[[ Supplied material, beginning ]]

-- ==== Sys2Proof/Laws/Lines.lean ====
section
/-! SUPPORT. What one line, and a run of lines, changes and leaves alone, in a shaped state (spec 20_memory.md R58 to R74). -/

namespace Sys2Proof.Machine

/-! ## One line -/

theorem BitUpdate.not_latch {c : Cfg} {p src a : Nat} (h : BitUpdate c p src a) :
    ∃ g, regAt c a = some g ∧ ∀ b, g ≠ .bank b .latch := by
  rcases h with ⟨-, -, h⟩ | ⟨-, r, hr, h⟩
  · exact ⟨_, h, by simp⟩
  · exact ⟨_, h, fun b e => by cases e; simp at hr⟩

/-- A legal line is never refused: it is done, or it waits. -/
theorem Micro.run_goes {s : State} (h : s.Shaped) {m : Micro} (hl : m.Legal s.cfg) (c : Ctx) :
    (∃ t, m.run c s = .made t) ∨ (m.run c s = .blocked ∧ (m = .acquire ∨ m = .startWalk ∨ m = .awaitWalk)) := by
  cases m with
  | acquire =>
    cases hk : s.lock with
    | free => exact .inl ⟨_, State.acquireLock_free hk c⟩
    | held d => exact .inr ⟨State.acquireLock_held hk c, .inl rfl⟩
  | read a =>
    obtain ⟨g, hg⟩ := hl
    obtain ⟨w, t, ht⟩ := State.memRead_ok h hg (.op c)
    exact .inl ⟨t.setTmp c w, by simp only [Micro.run, ht]⟩
  | writeBit src a m v =>
    obtain ⟨p, -, -, hb⟩ := hl
    obtain ⟨g, hg, hn⟩ := hb.not_latch
    left; simp only [Micro.run, State.memWrite_ok h hg hn]; exact ⟨_, rfl⟩
  | write a w =>
    obtain ⟨g, hg, hn⟩ := hl
    have hn : ∀ b, g ≠ .bank b .latch := by
      rintro b rfl
      rcases hn with e | ⟨b', r, e, hr, -⟩
      · cases e
      · cases e; exact hr rfl
    left; simp only [Micro.run, State.memWrite_ok h hg hn]; exact ⟨_, rfl⟩
  | startWalk =>
    by_cases hg : s.dmx = .idle ∧ s.deliveryMasked = false
    · exact .inl ⟨_, if_pos hg⟩
    · exact .inr ⟨if_neg hg, .inr (.inl rfl)⟩
  | awaitWalk => exact .inr ⟨rfl, .inr (.inr rfl)⟩
  | release => exact .inl ⟨_, rfl⟩
  | bind p k => exact .inl ⟨_, rfl⟩
  | setReady => exact .inl ⟨_, rfl⟩
  | answer st d m => exact .inl ⟨_, rfl⟩
  | answerBit i => exact .inl ⟨_, rfl⟩

theorem State.Shaped.memRead {s t : State} (h : s.Shaped) {who : Master} {a : Nat} {w : Word}
    (hr : s.memRead who a = .ok (w, t)) : t.Shaped := by
  obtain ⟨g, -, ⟨b, -, -, rfl⟩ | ⟨-, -, rfl⟩⟩ := State.memRead_cases hr
  · exact h.countDraw.log _
  · exact h.log _

theorem State.Shaped.memWrite {s t : State} (h : s.Shaped) {who : Master} {a : Nat} {v : Word}
    (hr : s.memWrite who a v = .ok t) : t.Shaped := by
  obtain ⟨g, -, -, rfl⟩ := State.memWrite_cases hr
  exact (h.writeReg g v).log _

/-- Every line keeps the shape. -/
theorem Micro.run_shaped {c : Ctx} {m : Micro} {s t : State} (h : s.Shaped) (hr : m.run c s = .made t) : t.Shaped := by
  cases m with
  | acquire => obtain ⟨-, rfl⟩ := State.acquireLock_cases hr; exact h.takeLock c
  | release => cases hr; exact h.releaseLock
  | read a => simp only [Micro.run] at hr; split at hr <;> cases hr; exact (h.memRead ‹_›).setTmp _ _
  | writeBit src a m v => simp only [Micro.run] at hr; split at hr <;> cases hr; exact h.memWrite ‹_›
  | write a w => simp only [Micro.run] at hr; split at hr <;> cases hr; exact h.memWrite ‹_›
  | bind p k => cases hr; exact h.setKind p k
  | setReady => cases hr; exact h.makeReady
  | startWalk =>
    simp only [Micro.run, State.startWalk] at hr; split at hr <;> cases hr
    exact h.congr rfl rfl rfl rfl
  | awaitWalk => cases hr
  | answer st d m => cases hr; exact h.answer _ _ _ _
  | answerBit i => cases hr; exact h.answer _ _ _ _

/-- The address at which a line may change the word that stands there. The write half of a bit update changes the register its read half read (20_memory.md R63). -/
def Micro.target : Micro → Option Nat
  | .writeBit src _ _ _ => some src
  | .write a _          => some a
  | .read _ | .acquire | .release | .bind _ _ | .setReady | .startWalk | .awaitWalk | .answer _ _ _ | .answerBit _ => none

/-- A write to a role leaves the word at every other address, that of the written register apart. -/
theorem State.writeReg_wordAt {s : State} {b : Nat} {r : Role} {a : Nat} (h : regAt s.cfg a ≠ some (.bank b (writtenRole r)))
    (v : Word) : (s.writeReg (.bank b r) v).wordAt a = s.wordAt a := by
  unfold State.wordAt
  simp only [State.writeReg_cfg, State.writeReg_bank_ctrl]
  split
  · rename_i b' q hg
    refine State.writeReg_reg_ne s ?_ v
    by_contra hc
    rw [not_or, not_not, not_not] at hc
    obtain ⟨rfl, rfl⟩ := hc
    exact h hg
  · rfl
  · rfl

theorem State.writeReg_ctrl_wordAt {s : State} {a : Nat} (h : regAt s.cfg a ≠ some .ctrl) (v : Word) :
    (s.writeReg .ctrl v).wordAt a = s.wordAt a := by
  unfold State.wordAt
  simp only [State.writeReg_cfg]
  split
  · rfl
  · exact absurd ‹_› h
  · rfl

theorem BitUpdate.written {c : Cfg} {p src a : Nat} (h : BitUpdate c p src a) :
    ∃ r, regAt c a = some (.bank (bankOf p) r) ∧ regAt c src = some (.bank (bankOf p) (writtenRole r)) ∧ r ≠ .istat
      ∧ writtenRole r ≠ .istat := by
  rcases h with ⟨-, h1, h2⟩ | ⟨rfl, r, hr, h⟩
  · exact ⟨.val, h2, h1, by simp, by simp [writtenRole]⟩
  · refine ⟨r, h, ?_, ?_⟩
    · simp only [List.mem_cons, List.not_mem_nil, or_false] at hr
      rcases hr with rfl | rfl | rfl | rfl | rfl <;> exact h
    · simp only [List.mem_cons, List.not_mem_nil, or_false] at hr
      rcases hr with rfl | rfl | rfl | rfl | rfl <;> simp [writtenRole]

/-- A legal line changes the word at no address but its target. -/
theorem Micro.run_wordAt {c : Ctx} {m : Micro} {s t : State} (hl : m.Legal s.cfg) (hr : m.run c s = .made t)
    {a : Nat} (ha : m.target ≠ some a) : t.wordAt a = s.wordAt a := by
  cases m with
  | acquire => obtain ⟨-, rfl⟩ := State.acquireLock_cases hr; rfl
  | release => cases hr; rfl
  | read a =>
    simp only [Micro.run] at hr; split at hr <;> cases hr
    obtain ⟨g, -, ⟨b, -, -, rfl⟩ | ⟨-, -, rfl⟩⟩ := State.memRead_cases ‹_› <;> simp
  | writeBit src d m v =>
    obtain ⟨p, -, -, hb⟩ := hl
    obtain ⟨r, hd, hs, -⟩ := hb.written
    simp only [Micro.run] at hr; split at hr <;> cases hr
    obtain ⟨g, hg, -, rfl⟩ := State.memWrite_cases ‹_›
    rw [hd] at hg; cases hg
    rw [State.log_wordAt]
    exact State.writeReg_wordAt (fun e => ha (by rw [Micro.target, regAt_inj e hs])) _
  | write d w =>
    obtain ⟨g, hd, hn⟩ := hl
    simp only [Micro.run] at hr; split at hr <;> cases hr
    obtain ⟨g, hg, -, rfl⟩ := State.memWrite_cases ‹_›
    rw [hd] at hg; cases hg
    rw [State.log_wordAt]
    rcases hn with rfl | ⟨b, r, rfl, hr1, hr2⟩
    · exact State.writeReg_ctrl_wordAt (fun e => ha (by rw [Micro.target, regAt_inj e hd])) _
    · have : writtenRole r = r := by cases r <;> simp_all [writtenRole]
      exact State.writeReg_wordAt (fun e => ha (by rw [this] at e; rw [Micro.target, regAt_inj e hd])) _
  | bind p k => cases hr; rfl
  | setReady => cases hr; rfl
  | startWalk => simp only [Micro.run, State.startWalk] at hr; split at hr <;> cases hr; rfl
  | awaitWalk => cases hr
  | answer st d m => cases hr; simp
  | answerBit i => cases hr; simp

/-- What a line does to the rest of the block's state: each part is changed by one kind of line only. -/
theorem Micro.run_block {c : Ctx} {m : Micro} {s t : State} (hr : m.run c s = .made t) :
    ((∀ p k, m ≠ .bind p k) → t.kind = s.kind) ∧ (m ≠ .setReady → t.ready = s.ready)
      ∧ (m ≠ .startWalk → t.dmx = s.dmx ∧ t.walkCount = s.walkCount ∧ t.walkFor = s.walkFor)
      ∧ (m ≠ .acquire → m ≠ .release → t.lock = s.lock)
      ∧ ((∀ a b, m = .read a → regAt s.cfg a ≠ some (.bank b .val)) → t.draws = s.draws) := by
  cases m with
  | acquire => obtain ⟨-, rfl⟩ := State.acquireLock_cases hr; simp
  | release => cases hr; simp
  | read a =>
    simp only [Micro.run] at hr; split at hr <;> cases hr
    obtain ⟨g, hg, ⟨b, rfl, -, rfl⟩ | ⟨-, -, rfl⟩⟩ := State.memRead_cases ‹_›
    · exact ⟨by simp, by simp, by simp, by simp, fun h => absurd hg (h _ _ rfl)⟩
    · simp
  | writeBit src d m v =>
    simp only [Micro.run] at hr; split at hr <;> cases hr
    obtain ⟨g, hg, -, rfl⟩ := State.memWrite_cases ‹_›; simp
  | write d w =>
    simp only [Micro.run] at hr; split at hr <;> cases hr
    obtain ⟨g, hg, -, rfl⟩ := State.memWrite_cases ‹_›; simp
  | bind p k => cases hr; simp
  | setReady => cases hr; simp
  | startWalk => simp only [Micro.run, State.startWalk] at hr; split at hr <;> cases hr; simp
  | awaitWalk => cases hr
  | answer st d m => cases hr; simp
  | answerBit i => cases hr; simp

/-- What a line does to the lock. -/
theorem Micro.run_lock {c : Ctx} {m : Micro} {s t : State} (hr : m.run c s = .made t) :
    (m = .acquire → s.lock = .free ∧ t.lock = .held c) ∧ (m = .release → t.lock = .free)
      ∧ (m ≠ .acquire → m ≠ .release → t.lock = s.lock) := by
  refine ⟨?_, ?_, (Micro.run_block hr).2.2.2.1⟩
  · rintro rfl; obtain ⟨h, rfl⟩ := State.acquireLock_cases hr; exact ⟨h, rfl⟩
  · rintro rfl; cases hr; rfl

/-! ## Lines and the list of lines left -/

/-- Replace a context's list of lines in the state a move leads to. -/
def Move.setTodo (m : Move) (c : Ctx) (l : List Micro) : Move :=
  match m with
  | .made t    => .made (t.setTodo c l)
  | .blocked   => .blocked
  | .fault f   => .fault f
  | .refused r => .refused r

@[simp] theorem State.setTodo_setTodo (s : State) (c : Ctx) (l l' : List Micro) : (s.setTodo c l).setTodo c l' = s.setTodo c l' := by
  simp [State.setTodo]

theorem State.setTmp_setTodo (s : State) (c : Ctx) (l : List Micro) (w : Word) :
    (s.setTodo c l).setTmp c w = (s.setTmp c w).setTodo c l := by
  simp [State.setTodo, State.setTmp]

theorem State.answer_setTodo (s : State) (c : Ctx) (l : List Micro) (st : BitVec 4) (d m : Word) :
    (s.setTodo c l).answer c st d m = (s.answer c st d m).setTodo c l := by
  simp [State.setTodo, State.answer]

theorem State.memRead_setTodo (s : State) (c : Ctx) (l : List Micro) (who : Master) (a : Nat) :
    (s.setTodo c l).memRead who a
      = match s.memRead who a with
        | .ok (w, t) => .ok (w, t.setTodo c l)
        | .error r   => .error r := by
  unfold State.memRead
  simp only [State.setTodo_cfg, State.setTodo_wordAt]
  split
  · split
    · cases c <;> rfl
    · split
      · cases c <;> rfl
      · rfl
    · rfl
  · rfl

theorem State.memWrite_setTodo (s : State) (c : Ctx) (l : List Micro) (who : Master) (a : Nat) (v : Word) :
    (s.setTodo c l).memWrite who a v
      = match s.memWrite who a v with
        | .ok t    => .ok (t.setTodo c l)
        | .error r => .error r := by
  unfold State.memWrite
  simp only [State.setTodo_cfg]
  split
  · split
    · rfl
    · rename_i g _ _
      rcases g with ⟨b, r⟩ | _
      · cases c <;> cases r <;> rfl
      · cases c <;> rfl
    · rfl
  · rfl

/-- What a line does does not depend on the lines that stand in its context's list, and it leaves the list alone. -/
theorem Micro.run_setTodo (c : Ctx) (m : Micro) (s : State) (l : List Micro) :
    m.run c (s.setTodo c l) = (m.run c s).setTodo c l := by
  cases m with
  | acquire =>
    simp only [Micro.run, State.acquireLock, State.setTodo_lock]
    split
    · cases c <;> rfl
    · rfl
  | read a =>
    simp only [Micro.run, State.memRead_setTodo]
    cases s.memRead (.op c) a with
    | error r => rfl
    | ok x => simp only [State.setTmp_setTodo, Move.setTodo]
  | writeBit src a m v =>
    simp only [Micro.run, State.memWrite_setTodo, State.setTodo_ctx_tmp]
    cases s.memWrite (.op c) a (putBits (s.ctx c).tmp m v) <;> rfl
  | write a w =>
    simp only [Micro.run, State.memWrite_setTodo]
    cases s.memWrite (.op c) a w <;> rfl
  | startWalk =>
    simp only [Micro.run, State.startWalk, State.setTodo_dmx, State.setTodo_deliveryMasked]
    split
    · cases c <;> rfl
    · rfl
  | awaitWalk => rfl
  | release => cases c <;> rfl
  | bind p k => cases c <;> rfl
  | setReady => cases c <;> rfl
  | answer st d m => simp only [Micro.run, State.answer_setTodo, Move.setTodo]
  | answerBit i => simp only [Micro.run, State.answer_setTodo, State.setTodo_ctx_tmp, Move.setTodo]

/-! ## A run of lines -/

/-- What every line of a run keeps, the run keeps. -/
theorem runLines_keeps {P : State → Prop} {c : Ctx} {l : List Micro} {s t : State} (hr : runLines c l s = .next t) (h : P s)
    (line : ∀ m ∈ l, ∀ u v, P u → m.run c u = .made v → P v) (todo : ∀ u l, P u → P (u.setTodo c l)) : P t := by
  induction l generalizing s with
  | nil => cases hr; exact todo _ _ h
  | cons m l ih =>
    rcases runLines_cases hr with ⟨u, hm, hu⟩ | ⟨-, rfl⟩
    · exact ih hu (line m (by simp) _ _ h hm) fun m' hm' => line m' (by simp [hm'])
    · exact todo _ _ h

/-- A run of legal lines is not refused. -/
theorem runLines_goes {c : Ctx} {l : List Micro} {s : State} (h : s.Shaped) (hl : ∀ m ∈ l, m.Legal s.cfg) :
    ∃ t, runLines c l s = .next t := by
  induction l generalizing s with
  | nil => exact ⟨_, rfl⟩
  | cons m l ih =>
    rcases Micro.run_goes h (hl m (by simp)) c with ⟨u, hu⟩ | ⟨hb, -⟩
    · obtain ⟨t, ht⟩ := ih (Micro.run_shaped h hu) fun m' hm' => by
        rw [(Micro.run_outer hu).1]; exact hl m' (by simp [hm'])
      exact ⟨t, by simp only [runLines, hu, ht]⟩
    · simp only [runLines, hb]; exact ⟨_, rfl⟩

end Sys2Proof.Machine
end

[[ Supplied material, end ]]

Only lines with the word "unfold" count here; copy every one from the records.

| Result for this task |
  unfold State.wordAt
  unfold State.wordAt
  unfold State.memRead
  unfold State.memWrite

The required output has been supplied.